Forever for Now is the third studio album by American singer-songwriter LP. The album was released through Warner Bros. Records in June 2014, and is their major label full-length debut.

Background
LP released two independent studio albums, Heart-Shaped Scar (2001) and Suburban Sprawl & Alcohol (2004), which were commercially unsuccessful. After that, they started writing songs for other artists, most notably for Rihanna ("Cheers (Drink to That)"), Backstreet Boys, and Christina Aguilera.

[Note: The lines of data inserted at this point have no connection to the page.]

-- ==== Sys2Proof/Decode.lean ====
section
/-! DEFINITION. The decoder (30_encoding.md R60 to R71, 40_cycle.md R82, R92), the encoder, and the assembler of
source lines (R72 to R74). -/

namespace Sys2Proof

/-- The one decode failure the source names (30_encoding.md R71, 60_exceptions.md R181). No word reaches it. -/
inductive DecodeError where
  /-- "an opcode value outside the defined set"; a 3-bit field cannot hold one. -/
  | opcodeOutsideDefinedSet
  deriving DecidableEq, Repr

/-- What the decoder answers for a word. -/
inductive Decoded where
  | ok (i : Instr)
  | reject (why : DecodeError)
  deriving DecidableEq, Repr

/-- `ins[15:13]` (R60). -/
def opcodeOf (ins : Word) : BitVec 3 := ins.extractLsb' 13 3

/-- `regA = ins[12:10]` (R61, R62). -/
def regAOf (ins : Word) : Reg := (ins.extractLsb' 10 3).toFin

/-- `ins[9:7]`: `regB` in the ADD class, SW and JEQ; `regDst` in ADDI, LW and SLTI (R61, R62). -/
def regBOf (ins : Word) : Reg := (ins.extractLsb' 7 3).toFin

/-- `regDst = ins[6:4]` of the ADD class (R61). -/
def regDstOf (ins : Word) : Reg := (ins.extractLsb' 4 3).toFin

/-- `sub = ins[3:0]` (R61). -/
def subOf (ins : Word) : BitVec 4 := ins.extractLsb' 0 4

/-- `imm7 = ins[6:0]` (R62, R64). -/
def imm7Of (ins : Word) : Imm7 := ins.extractLsb' 0 7

/-- `imm13 = ins[12:0]` (R63, R65). -/
def imm13Of (ins : Word) : Imm13 := ins.extractLsb' 0 13

/-- `ins[9:4]`, the bits JR ignores (R70). -/
def jrIgnoredOf (ins : Word) : BitVec 6 := ins.extractLsb' 4 6

/-- `ins[12:4]`, the bits a reserved sub-code ignores (R70). -/
def subIgnoredOf (ins : Word) : BitVec 9 := ins.extractLsb' 4 9

/-- The ADD-class sub-opcode map (R68). The last arm is the sub-code 1111, the one value of 4 bits the others leave. -/
def decodeAddClass (ins : Word) : Instr :=
  match (subOf ins).toNat with
  | 0 => .add (regDstOf ins) (regAOf ins) (regBOf ins)
  | 1 => .sub (regDstOf ins) (regAOf ins) (regBOf ins)
  | 2 => .or (regDstOf ins) (regAOf ins) (regBOf ins)
  | 3 => .and (regDstOf ins) (regAOf ins) (regBOf ins)
  | 4 => .slt (regDstOf ins) (regAOf ins) (regBOf ins)
  | 5 => .reservedSub0101 (subIgnoredOf ins)
  | 6 => .reservedSub0110 (subIgnoredOf ins)
  | 7 => .reservedSub0111 (subIgnoredOf ins)
  | 8 => .jr (regAOf ins) (jrIgnoredOf ins)
  | 9 => .reservedSub1001 (subIgnoredOf ins)
  | 10 => .reservedSub1010 (subIgnoredOf ins)
  | 11 => .reservedSub1011 (subIgnoredOf ins)
  | 12 => .reservedSub1100 (subIgnoredOf ins)
  | 13 => .reservedSub1101 (subIgnoredOf ins)
  | 14 => .reservedSub1110 (subIgnoredOf ins)
  | _ => .reservedSub1111 (subIgnoredOf ins)

/-- The opcode map (R67). The last arm is the defensive branch of 40_cycle.md R92; no word reaches it. -/
def decode (ins : Word) : Decoded :=
  match (opcodeOf ins).toNat with
  | 0 => .ok (decodeAddClass ins)
  | 1 => .ok (.addi (regBOf ins) (regAOf ins) (imm7Of ins))
  | 2 => .ok (.j (imm13Of ins))
  | 3 => .ok (.jal (imm13Of ins))
  | 4 => .ok (.lw (regBOf ins) (regAOf ins) (imm7Of ins))
  | 5 => .ok (.sw (regBOf ins) (regAOf ins) (imm7Of ins))
  | 6 => .ok (.jeq (regAOf ins) (regBOf ins) (imm7Of ins))
  | 7 => .ok (.slti (regBOf ins) (regAOf ins) (imm7Of ins))
  | _ => .reject .opcodeOutsideDefinedSet

/-- The 3 bits of a register field (R66). -/
def regBits (r : Reg) : BitVec 3 := BitVec.ofFin r

/-- Format RRR (R61). -/
def encodeRRR (a b d : Reg) (sub : BitVec 4) : Word := 0b000#3 ++ regBits a ++ regBits b ++ regBits d ++ sub

/-- Format RRR of a reserved sub-code: bits 12..4 ignored (R70). -/
def encodeReserved (ignored : BitVec 9) (sub : BitVec 4) : Word := 0b000#3 ++ ignored ++ sub

/-- Format RRI (R62): `r` is the field `ins[9:7]`. -/
def encodeRRI (opcode : BitVec 3) (a r : Reg) (imm : Imm7) : Word := opcode ++ regBits a ++ regBits r ++ imm

/-- Format J (R63). -/
def encodeJ (opcode : BitVec 3) (target : Imm13) : Word := opcode ++ target

/-- The word of an instruction (R61 to R63, R67, R68). -/
def encode : Instr → Word
  | .add d a b => encodeRRR a b d 0b0000#4
  | .sub d a b => encodeRRR a b d 0b0001#4
  | .or d a b => encodeRRR a b d 0b0010#4
  | .and d a b => encodeRRR a b d 0b0011#4
  | .slt d a b => encodeRRR a b d 0b0100#4
  | .jr a ignored => 0b000#3 ++ regBits a ++ ignored ++ 0b1000#4
  | .addi d a imm => encodeRRI 0b001#3 a d imm
  | .j target => encodeJ 0b010#3 target
  | .jal target => encodeJ 0b011#3 target
  | .lw d a imm => encodeRRI 0b100#3 a d imm
  | .sw b a imm => encodeRRI 0b101#3 a b imm
  | .jeq a b off => encodeRRI 0b110#3 a b off
  | .slti d a imm => encodeRRI 0b111#3 a d imm
  | .reservedSub0101 ignored => encodeReserved ignored 0b0101#4
  | .reservedSub0110 ignored => encodeReserved ignored 0b0110#4
  | .reservedSub0111 ignored => encodeReserved ignored 0b0111#4
  | .reservedSub1001 ignored => encodeReserved ignored 0b1001#4
  | .reservedSub1010 ignored => encodeReserved ignored 0b1010#4
  | .reservedSub1011 ignored => encodeReserved ignored 0b1011#4
  | .reservedSub1100 ignored => encodeReserved ignored 0b1100#4
  | .reservedSub1101 ignored => encodeReserved ignored 0b1101#4
  | .reservedSub1110 ignored => encodeReserved ignored 0b1110#4
  | .reservedSub1111 ignored => encodeReserved ignored 0b1111#4

/-- A word given as a number of `nbits` bits, the bits above them zero. -/
def tableWord (nbits w : Nat) : Word := BitVec.ofNat 16 (w % 2 ^ nbits)

/-- The instruction the decoder reads from a row of spec/opcode_table.json filled in as `w`. An instruction is one
16-bit word (R60), so a longer row is none (log 18). -/
def decodeTableWord (nbits w : Nat) : Option Instr :=
  if nbits ≤ 16 then
    match decode (tableWord nbits w) with
    | .ok i => some i
    | .reject _ => none
  else none

/-- The low 3 bits of a register number; `Source.wellFormed` says it is below 8. -/
def regOfNat (n : Nat) : Reg := Fin.ofNat 8 n

/-- "The assembler stores its low 7 bits" (R73). -/
def imm7OfInt (v : Int) : Imm7 := BitVec.ofInt 7 v

/-- The instruction a source line at address `site` assembles to; none for a data word (R72 to R74). The assembler
writes 0 into the fields JR ignores (R72). -/
def Source.instr (site : Nat) : Source → Option Instr
  | .add d a b => some (.add (regOfNat d) (regOfNat a) (regOfNat b))
  | .sub d a b => some (.sub (regOfNat d) (regOfNat a) (regOfNat b))
  | .or d a b => some (.or (regOfNat d) (regOfNat a) (regOfNat b))
  | .and d a b => some (.and (regOfNat d) (regOfNat a) (regOfNat b))
  | .slt d a b => some (.slt (regOfNat d) (regOfNat a) (regOfNat b))
  | .jr a => some (.jr (regOfNat a) 0#6)
  | .addi d a imm => some (.addi (regOfNat d) (regOfNat a) (imm7OfInt imm))
  | .j target => some (.j (BitVec.ofNat 13 target))
  | .jal target => some (.jal (BitVec.ofNat 13 target))
  | .lw d imm a => some (.lw (regOfNat d) (regOfNat a) (imm7OfInt imm))
  | .sw b imm a => some (.sw (regOfNat b) (regOfNat a) (imm7OfInt imm))
  | .jeq a b off => some (.jeq (regOfNat a) (regOfNat b) (imm7OfInt off))
  | .jeqLabel a b target => some (.jeq (regOfNat a) (regOfNat b) (imm7OfInt (labelOffset site target)))
  | .slti d a imm => some (.slti (regOfNat d) (regOfNat a) (imm7OfInt imm))
  | .halt => some (.j (BitVec.ofNat 13 site))
  | .nop => some (.add 0 0 0)
  | .movi d imm => some (.addi (regOfNat d) 0 (imm7OfInt imm))
  | .fill _ => none

/-- The word of `.fill v`, "placed as is" (R74); 0 for a line that is no data word. -/
def Source.dataWord : Source → Word
  | .fill v => BitVec.ofInt 16 v
  | _ => 0#16

/-- The word a source line at address `site` assembles to; none is an assembly error (R73). -/
def assemble (site : Nat) (l : Source) : Option Word :=
  if l.wellFormed site then
    match l.instr site with
    | some i => some (encode i)
    | none => some l.dataWord
  else none

end Sys2Proof
end

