-- ==== Sys2Proof/Machine/AluImmediate.lean ====
section
/-! DEFINITION. The register-immediate ALU instructions (42_alu_immediate.md R120, R121). -/

namespace Sys2Proof.Machine

/-- `x[regDst] <- (x[regA] + sext_7(imm7)) & 0xFFFF` (R120). -/
def execAddi (d a : Reg) (imm : Imm7) (s : State) : Host.Outcome State Fault Refusal :=
  writeBack d (s.readReg a + sext7 imm) s

/-- `x[regDst] <- (if x[regA] < sext_7(imm7) then 1 else 0)`, unsigned on the sign-extended immediate (R121, C6). -/
def execSlti (d a : Reg) (imm : Imm7) (s : State) : Host.Outcome State Fault Refusal :=
  writeBack d (setIfLess (s.readReg a) (sext7 imm)) s

end Sys2Proof.Machine
end

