-- ==== Sys2Proof/Tests/Slice0.lean ====
section
/-! SUPPORT. The model's own tests. Words are written out bit by bit from 30_encoding.md R61 to R68; expected results are
the rows of 95_test_vectors.md named in each comment. Then the witnesses: for every statement with hypotheses, a state and
operands that meet them. -/

namespace Sys2Proof.Tests

open Sys2Proof.Machine

/-- One field of the next state. -/
def after {α : Type} (o : Host.Outcome State Fault Refusal) (f : State → α) : Option α :=
  match o with
  | .next t => some (f t)
  | .fault _ => none
  | .refused _ => none

/-- The reset state with `pc`, `$1` and `$2` given. -/
def base (pc v1 v2 : Word) : State := { (State.reset.writeReg 1 v1).writeReg 2 v2 with pc := pc }

/-- `base` about to run the word `w`. -/
def run1 (pc v1 v2 : Word) (w : Nat) : State := (base pc v1 v2).withFetchWord 16 w

/-! ## Decoding -/

theorem test_decode_add : decode 0b000_001_010_011_0000#16 = .ok (.add 3 1 2) := by decide
theorem test_decode_sub : decode 0b000_010_001_101_0001#16 = .ok (.sub 5 2 1) := by decide
theorem test_decode_or : decode 0b000_001_010_011_0010#16 = .ok (.or 3 1 2) := by decide
theorem test_decode_and : decode 0b000_001_010_100_0011#16 = .ok (.and 4 1 2) := by decide
theorem test_decode_slt : decode 0b000_001_010_100_0100#16 = .ok (.slt 4 1 2) := by decide
theorem test_decode_jr : decode 0b000_111_000_000_1000#16 = .ok (.jr 7 0#6) := by decide
theorem test_decode_jr_ignored_bits : decode 0b000_111_101_011_1000#16 = .ok (.jr 7 0b101_011#6) := by decide
theorem test_decode_addi : decode 0b001_000_001_0000101#16 = .ok (.addi 1 0 5#7) := by decide
theorem test_decode_j : decode 0b010_1000000000001#16 = .ok (.j 4097#13) := by decide
theorem test_decode_jal : decode 0b011_0000000000101#16 = .ok (.jal 5#13) := by decide
theorem test_decode_lw : decode 0b100_010_011_0010000#16 = .ok (.lw 3 2 16#7) := by decide
theorem test_decode_sw : decode 0b101_001_010_0010000#16 = .ok (.sw 2 1 16#7) := by decide
theorem test_decode_jeq : decode 0b110_001_010_1000000#16 = .ok (.jeq 1 2 64#7) := by decide
theorem test_decode_slti : decode 0b111_001_011_1111111#16 = .ok (.slti 3 1 127#7) := by decide
theorem test_decode_reservedSub0101 : decode 0b000_001_010_101_0101#16 = .ok (.reservedSub0101 0b001_010_101#9) := by decide
theorem test_decode_reservedSub0110 : decode 0b000_001_010_101_0110#16 = .ok (.reservedSub0110 0b001_010_101#9) := by decide
theorem test_decode_reservedSub0111 : decode 0b000_001_010_101_0111#16 = .ok (.reservedSub0111 0b001_010_101#9) := by decide
theorem test_decode_reservedSub1001 : decode 0b000_001_010_101_1001#16 = .ok (.reservedSub1001 0b001_010_101#9) := by decide
theorem test_decode_reservedSub1010 : decode 0b000_001_010_101_1010#16 = .ok (.reservedSub1010 0b001_010_101#9) := by decide
theorem test_decode_reservedSub1011 : decode 0b000_001_010_101_1011#16 = .ok (.reservedSub1011 0b001_010_101#9) := by decide
theorem test_decode_reservedSub1100 : decode 0b000_001_010_101_1100#16 = .ok (.reservedSub1100 0b001_010_101#9) := by decide
theorem test_decode_reservedSub1101 : decode 0b000_001_010_101_1101#16 = .ok (.reservedSub1101 0b001_010_101#9) := by decide
theorem test_decode_reservedSub1110 : decode 0b000_001_010_101_1110#16 = .ok (.reservedSub1110 0b001_010_101#9) := by decide
theorem test_decode_reservedSub1111 : decode 0b000_001_010_101_1111#16 = .ok (.reservedSub1111 0b001_010_101#9) := by decide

Following a record deal signed with Warner Bros. Records in September 2011, LP recorded a song titled "Into the Wild", which was prominently used in a Citibank TV commercial in the end of 2011. In April 2012, LP released an extended play Into the Wild: Live at EastWest Studios, and "Into the Wild" was released as a single in May 2012. LP started touring, which pushed the release of their major-label debut album back.
Initially, the album was going to sound as "a bit more of an acoustic thing," however, LP and producer Rob Cavallo started adding more layers to the songs, and eventually their sound grew bigger.

Promotion
The first official single to promote Forever for Now, "Night Like This", was released on March 28, 2014. "Someday" was released as the second single on June 3, 2014.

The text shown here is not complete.